Precision Therapeutics’ medicine business is committed to improving the effectiveness of cancer therapy using the power of artificial intelligence (AI) applied to rich data diseases databases. This business has launched with Precision Therapeutics' investment in Helomics Corporation, a precision medicine company and integrated clinical contract research organization whose mission is to improve patient care by partnering with pharmaceutical, diagnostic, and academic organizations to bring innovative clinical products and technologies to the marketplace.  In addition to its proprietary precision diagnostics for oncology, Helomics offers boutique CRO services that leverage their patient-derived tumor models, coupled to a wide range of multi-omics assays (genomics, proteomics and biochemical), and a proprietary bioinformatics platform (D-CHIP) to provide a tailored solution to our client's specific needs. Helomics is 25% owned by Precision Therapeutics.  Helomics® is headquartered in Pittsburgh, Pennsylvania where the company maintains state-of-the-art, CLIA-certified, clinical and research laboratories. For more information, please visit www.Helomics.com.

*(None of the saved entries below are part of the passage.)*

-- ==== Sys2Proof/Machine/Tasks.lean ====
section
/-! DEFINITION. Tasks: records, the pool, ready queues, decrements, planes loaded from records and spill frames, spills and
suspension (spec/02_execution_model.md R18 to R34, spec/12_translation.md R242). -/

namespace Sys2Proof.Machine

/-! ### The pool (R18) -/

/-- The `r`-th number that is not in an ascending list. -/
def nthFree (r : Nat) : List Nat → Nat
  | [] => r
  | u :: rest => if u ≤ r then nthFree (r + 1) rest else r

/-- The record indices in use by tasks of VD `v`, ascending. -/
def State.usedIdx (s : State) (v : Nat) : List Nat :=
  (s.fr.tasks.filter fun e => e.2.vd == v).map fun e => e.2.idx

/-- A free record outside the kept 16, by free choice (R18). -/
def State.freeIdx (s : State) (v : Nat) (d : Vd) : Option Nat :=
  let lim := d.d.poolCount - 16
  let used := (s.usedIdx v).filter (· < lim)
  if used.length < lim then some (nthFree (Config.freePick s.freeCtr % (lim - used.length)) used) else none

/-- The free trap record pairs of a VD (R18, R275): k is taken while kept record k holds a task. -/
def State.freePairs (s : State) (v : Nat) (d : Vd) : List Nat :=
  (List.range 16).filter fun k => !((s.usedIdx v).contains (d.d.poolCount - 16 + k))

/-- The spill slots that tasks of VD `v` hold, ascending. -/
def State.usedSlots (s : State) (v : Nat) : List Nat :=
  sortNat (s.fr.tasks.filterMap fun e => if e.2.vd == v then e.2.frame.map (·.1) else none)

/-- A free ordinary spill slot, by free choice (R242). -/
def State.freeSlot (s : State) (v : Nat) (d : Vd) : Option Nat :=
  let lim := d.d.nslot - 16
  let used := (s.usedSlots v).filter (· < lim)
  if used.length < lim then some (nthFree (Config.freePick s.freeCtr % (lim - used.length)) used) else none

/-- A free slot of the 16 kept for traps and freezes, by free choice (R242). -/
def State.freeKept (s : State) (v : Nat) (d : Vd) : Option Nat :=
  let used := s.usedSlots v
  s.pick ((List.range 16).filterMap fun k =>
    let n := d.d.nslot - 16 + k
    if used.contains n then none else some n)

/-! ### Task records (R19) -/

/-- The VA of a task's record, which is its id (R18). -/
def State.taskId (s : State) (t : Task) : Nat :=
  match s.vd t.vd with
  | some d => taskVa d.d t.idx
  | none => 0

/-- The key of the task a VA names, if it is a record of the VD's pool. -/
def State.keyOfVa (s : State) (v va : Nat) : Option Nat :=
  match s.vd v with
  | some d =>
    if d.d.poolBase ≤ va && va < d.d.poolBase + 64 * d.d.poolCount && (va - d.d.poolBase) % 64 == 0
    then some (taskKey v ((va - d.d.poolBase) / 64)) else none
  | none => none

/-- The eight words of a task record. -/
def Task.words (t : Task) (next : Word) (gs : List Word) : List Word :=
  [t.word0 next, t.point, t.word2] ++ (List.range 5).map fun i => gs.getD i 0

/-- Writes a task's record; a fault halts the VD (R247). -/
def State.writeRecord (s : State) (key : Nat) (next : Word) (gs : List Word) : Bool × State :=
  match s.task key with
  | some t => s.mustWrite t.vd (s.taskId t) (t.words next gs)
  | none => (true, s)

/-- g1 to g5 of a plane. -/
def Plane.carried (p : Plane) : List Word := [p.rg 1, p.rg 2, p.rg 3, p.rg 4, p.rg 5]
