-- ==== Sys2Proof/Machine/Requests.lean ====
section
/-! DEFINITION. What ends a booking request: the candidates and owners of a chain's steps, messages to those owners, results and their
delivery, expiry, the owner's cancellation and a freeze's (spec/04_calendars.md R58, R64, R70, R73, R81, R83, spec/11_memory_model.md
R227 to R229, spec/16_fliurn.md R312, R315). -/

namespace Sys2Proof.Machine

/-! ### Scope ceilings -/

/-- Counts one clipped operation. -/
def State.clip (s : State) (v : Nat) : State :=
  s.modVd v fun d =>
    let n := (d.ord.extractLsb' 32 32)
    { d with ord := (if n = BitVec.allOnes 32 then n else n + 1) ++ (1 : BitVec 32) }

/-- A release or acquire that no instruction names, or that never traps, at scope `scp`: clipped to the ceiling (R228). -/
def State.clipped (s : State) (v : Nat) (scp : BitVec 3) : State :=
  match s.vd v with
  | some d => if d.d.ceil.toNat < scp.toNat then s.clip v else s
  | none => s

/-! ### Messages to other packages -/

/-- A message of a TYPE (R312). -/
def mkMsg (type dst src vd tid : Nat) (w1 w2 w3 w4 : Word) (data : List Byte) : FMsg :=
  { w0 := BitVec.ofNat 6 type ++ BitVec.ofNat 12 dst ++ BitVec.ofNat 12 src ++ BitVec.ofNat 8 vd ++
      BitVec.ofNat 5 (ceilDiv data.length 64) ++ BitVec.ofNat 21 tid
    w1 := w1, w2 := w2, w3 := w3, w4 := w4, w5 := 0, w6 := 0, w7 := 0, data := data }

/-- This package's node id (0 before the first SPAN message). -/
def State.node (s : State) : Nat := match s.fab.node with | some n => n.toNat | none => 0

/-- Sends a message that opens no request. -/
def State.sendMsg (s : State) (m : FMsg) : State := s.modFab fun f => { f with out := f.out ++ [m] }

/-! ### Candidates and owners (R58, R64) -/

/-- A step on an exclusive calendar. -/
def CStep.engine (t : CStep) : Bool := decide (t.kind.toNat ≤ 1)

/-- The rate of a step in units (R60). -/
def CStep.rate (t : CStep) : Nat := if t.engine then 1 else ceilDiv t.vol (512 * t.dur)

/-- The cores that a selector of R64 names, for a requester on a die. -/
def CStep.cores (t : CStep) (d : VdDef) (die : Nat) : List Nat :=
  let bits (h : Nat) : List Nat := ((List.range 16).filter fun i => t.sel.getLsbD i).map (16 * h + ·)
  if t.selm = 0 then [t.sel.toNat % 1024]
  else if t.selm = 1 then
    if t.sel.getLsbD 22 then (sortNat (d.hanks.filter fun h => h / 8 == die)).flatMap bits else bits (t.sel.toNat / 65536 % 64)
  else []

/-- A step as placed in a round: its calendar (none while a foreign owner is to choose it), start, length, rate. -/
structure Pick where
  cal : Option Nat
  start : Nat
  dur : Nat
  rate : Nat
  deriving DecidableEq, Repr

/-- The candidates of a step, lowest first (R64). -/
def CStep.cands (t : CStep) (d : VdDef) (die : Nat) (ps : List Pick) : List Nat :=
  let base := if t.kind = 1 then 1024 else 0
  let x := t.sel.toNat
  let bits (n b : Nat) : List Nat := ((List.range n).filter fun i => t.sel.getLsbD i).map (b + ·)
  match t.kind.toNat with
  | 2 => (match t.selm.toNat with
    | 0 => [2048 + x % 64]
    | 1 => bits 8 (2048 + 8 * (x / 65536 % 8))
    | _ => (match t.homes with | some g => [2048 + g] | none => []))
  | 3 => if t.selm = 0 then [2112 + x % 16] else bits 16 2112
  | 4 => [2128]
  | _ =>
    if t.selm = 2 then (match (ps[t.sk.toNat]?).bind (·.cal) with | some c => [base + c % 1024] | none => [])
    else (t.cores d die).map (base + ·)

/-- The step whose core a SELM 2 step takes, followed to one that names its own calendars (R64). -/
def CStep.origin (steps : List CStep) (t : CStep) : Nat → CStep
  | 0 => t
  | n + 1 => if t.engine && t.selm == 2 then (match steps[t.sk.toNat]? with | some u => u.origin steps n | none => t) else t

/-- The owner of a step's calendars (R58): every selector names calendars of one unit, and a core's two calendars have one owner. -/
def CStep.owner (t : CStep) (d : VdDef) (die : Nat) (steps : List CStep) : Nat :=
  (((t.origin steps 8).cands d die []).head?.map calOwner).getD die

/-! ### Requests -/

/-- Rewrites request `id`. -/
def State.modReq (s : State) (id : Nat) (f : BReq → BReq) : State :=
  s.modBk fun k => { k with reqs := k.reqs.map fun r => if r.id = id then f r else r }

/-- The final result of a request (R68, R73): to the task that holds for it, or to FUT. -/
def State.deliver (s : State) (r : BReq) (w : Word) : State :=
  if r.tmpl then s
  else if r.told then (if r.chain.fut = 0 then s else (s.clipped r.vd 2).devFill r.vd r.chain.fut.toNat w)
  else s.modBk fun k => { k with results := tset k.results r.id w }

/-- A request leaves with its senior holds freed as well. -/
def State.endReq (s : State) (r : BReq) : State :=
  (s.dropReq r.id).modBk fun k => k.freeHolds fun h => h.senior == some (r.task, r.record)

/-- A booking message to a remote node (R315). -/
def State.bookMsg (s : State) (type node vd : Nat) (w1 w2 w3 : Word) : State :=
  s.sendMsg (mkMsg type node s.node vd 0 w1 w2 w3 0 [])

/-- The RID of a step's exchange: the request's id and the step (notes/assumptions/12.md). -/
def ridOf (r : BReq) (j : Nat) : Word := BitVec.ofNat 64 (8 * r.id + j) <<< 32

/-- The keys of the answers an exchange awaits: each foreign step, and 8 + step for a remote node. -/
def BReq.asked (r : BReq) (d : VdDef) : List Nat :=
  (r.chain.steps.zipIdx).flatMap fun e =>
    (if e.1.owner d r.die r.chain.steps != r.die then [e.2] else []) ++ (if e.1.rmt then [8 + e.2] else [])

/-- Sends a message of the exchange to one asked owner: inside the package, or to the step's node. -/
def State.tell (s : State) (r : BReq) (inner : Nat → BMsg) (outer : State → Nat → Nat → State) (key : Nat) : State :=
  if key < 8 then s.modBk fun k => { k with msgs := k.msgs ++ [inner key] }
  else
    match r.chain.steps[key - 8]? with
    | some t => outer s t.node (key - 8)
    | none => s

/-- ABORT to an asked owner (R70). -/
def State.tellAbort (s : State) (r : BReq) (key : Nat) : State :=
  s.tell r (fun j => .abort r.id j) (fun s n j => s.bookMsg 20 n r.vd 0 (ridOf r j) 0) key

/-- Every owner that granted, or has not answered, is sent ABORT. -/
def State.abortAll (s : State) (r : BReq) : State :=
  match s.vd r.vd with
  | none => s
  | some d =>
    let ks := match r.st with
      | .preparing _ => (r.asked d.d).filter fun k => match tget r.ans k with | some (.refuse _) => false | _ => true
      | .committing _ => (r.asked d.d).filter fun k => (tget r.ans (16 + k)).isNone
      | _ => []
    ks.foldl (fun s k => s.tellAbort r k) s

/-- A booking's step under the exchange's results. -/
def stepOf (t : CStep) (cal start : Nat) (rem : Option (Nat × Nat × Nat)) : BStep :=
  { kind := t.kind, withRel := t.rel, gap := t.gap, dur := t.dur, len := t.dur, rate := t.rate, vol := t.vol, cal := cal, start := start,
    st := .booked, consumed := false, slipCancel := false, free := false, rem := rem, orig := start, late := 0 }

/-- What an owner confirmed of a request's commit is sent CANCEL (R70). -/
def State.cancelConfirmed (s : State) (r : BReq) : State :=
  match s.vd r.vd with
  | none => s
  | some d =>
    ((r.asked d.d).filter fun k => (tget r.ans (16 + k)).isSome).foldl (fun s k =>
      s.tell r (fun j => .cancel r.pendingH j)
        (fun s n j => s.bookMsg 21 n r.vd 0 0 (BitVec.ofNat 64 (16777216 * j + r.pendingH))) k) s

/-- The ends of a request that leave its handle's entry free: the entry shows EXPIRED until it is used again (R89). -/
def State.expireEntry (s : State) (r : BReq) : State :=
  if r.pendingH = 0 then s
  else
    let steps := r.chain.steps.map fun t => { stepOf t 0 0 none with st := .expired, len := 0, free := true }
    let b : Booking := { vd := r.vd, owner := r.task, gen := genOfHandle r.pendingH, pri := r.chain.pri, steps := steps }
    s.modBk fun k => { k with bookings := tset k.bookings (keyOfHandle r.pendingH) b }

/-- A request ends EXPIRED with a cause (R80, R83, R326, R454). -/
def State.expireReq (s : State) (r : BReq) (cause : Nat) : State :=
  ((s.abortAll r).endReq r).expireEntry r |>.deliver r (bookResult 4 cause 65535 0)

/-! ### The end of a request's owner, and a freeze -/

/-- A freeze aborts or drops a request with EXPIRED, cause FREEZE; what was confirmed of its commit is cancelled (R83, R70). -/
def State.freezeReq (s : State) (r : BReq) : State :=
  let s := s.cancelConfirmed r
  if r.tmpl then
    ((s.abortAll r).endReq r).modVd r.vd fun d => { d with retmpl := d.retmpl ++ [r.task] }
  else s.expireReq r 9

/-- The owner's cancellation (R81): every booking of the task, its template's request, and each request of a BOOK, as BKCAN ends it
(R326). -/
def State.cancelOwned (s : State) (task : Nat) : State :=
  let s := (s.bk.bookings.filter fun e => e.2.owner == task).foldl (fun s e => s.cancelBooking e.1) s
  (s.bk.reqs.filter fun r => r.task == task).foldl (fun s r =>
    if r.tmpl then ((s.cancelConfirmed r).abortAll r).endReq r else (s.cancelConfirmed r).expireReq r 0) s

/-- A task that runs on in a freeze and has now left its plane, or parked, has its bookings voided and its requests ended (R83, R285). -/
def State.voidLeft (s : State) : State :=
  s.vds.foldl (fun s e =>
    if e.2.freeze.isNone then s
    else
      let left := s.fr.tasks.filter fun t => t.2.vd == e.1 &&
        (match t.2.state with | .active => false | .held => false | .staged => false | _ => true)
      left.foldl (fun s t =>
        let s := (s.bk.reqs.filter fun r => r.task == t.1 && !r.tmpl).foldl State.freezeReq s
        if s.bk.bookings.any fun b => b.2.owner == t.1 && !(b.2.steps.all BStep.over) then s.voidOwned t.1 else s) s) s

end Sys2Proof.Machine
end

Precision Therapeutics has also announced the formation of a subsidiary, TumorGenesis to pursue a new rapid approach to growing tumors in the laboratory, which essentially “fools” the cancer cells into thinking they are still growing inside the patient. Precision Therapeutics and Helomics have also announced a proposed joint venture with GLG Pharma focused on using their combined technologies to bring personalized medicines and testing to ovarian and breast cancer patients, especially those who present with ascites fluid (over one-third of patients). The growth strategy in this business includes securing new partnerships and considering acquisitions in the precision medicine space.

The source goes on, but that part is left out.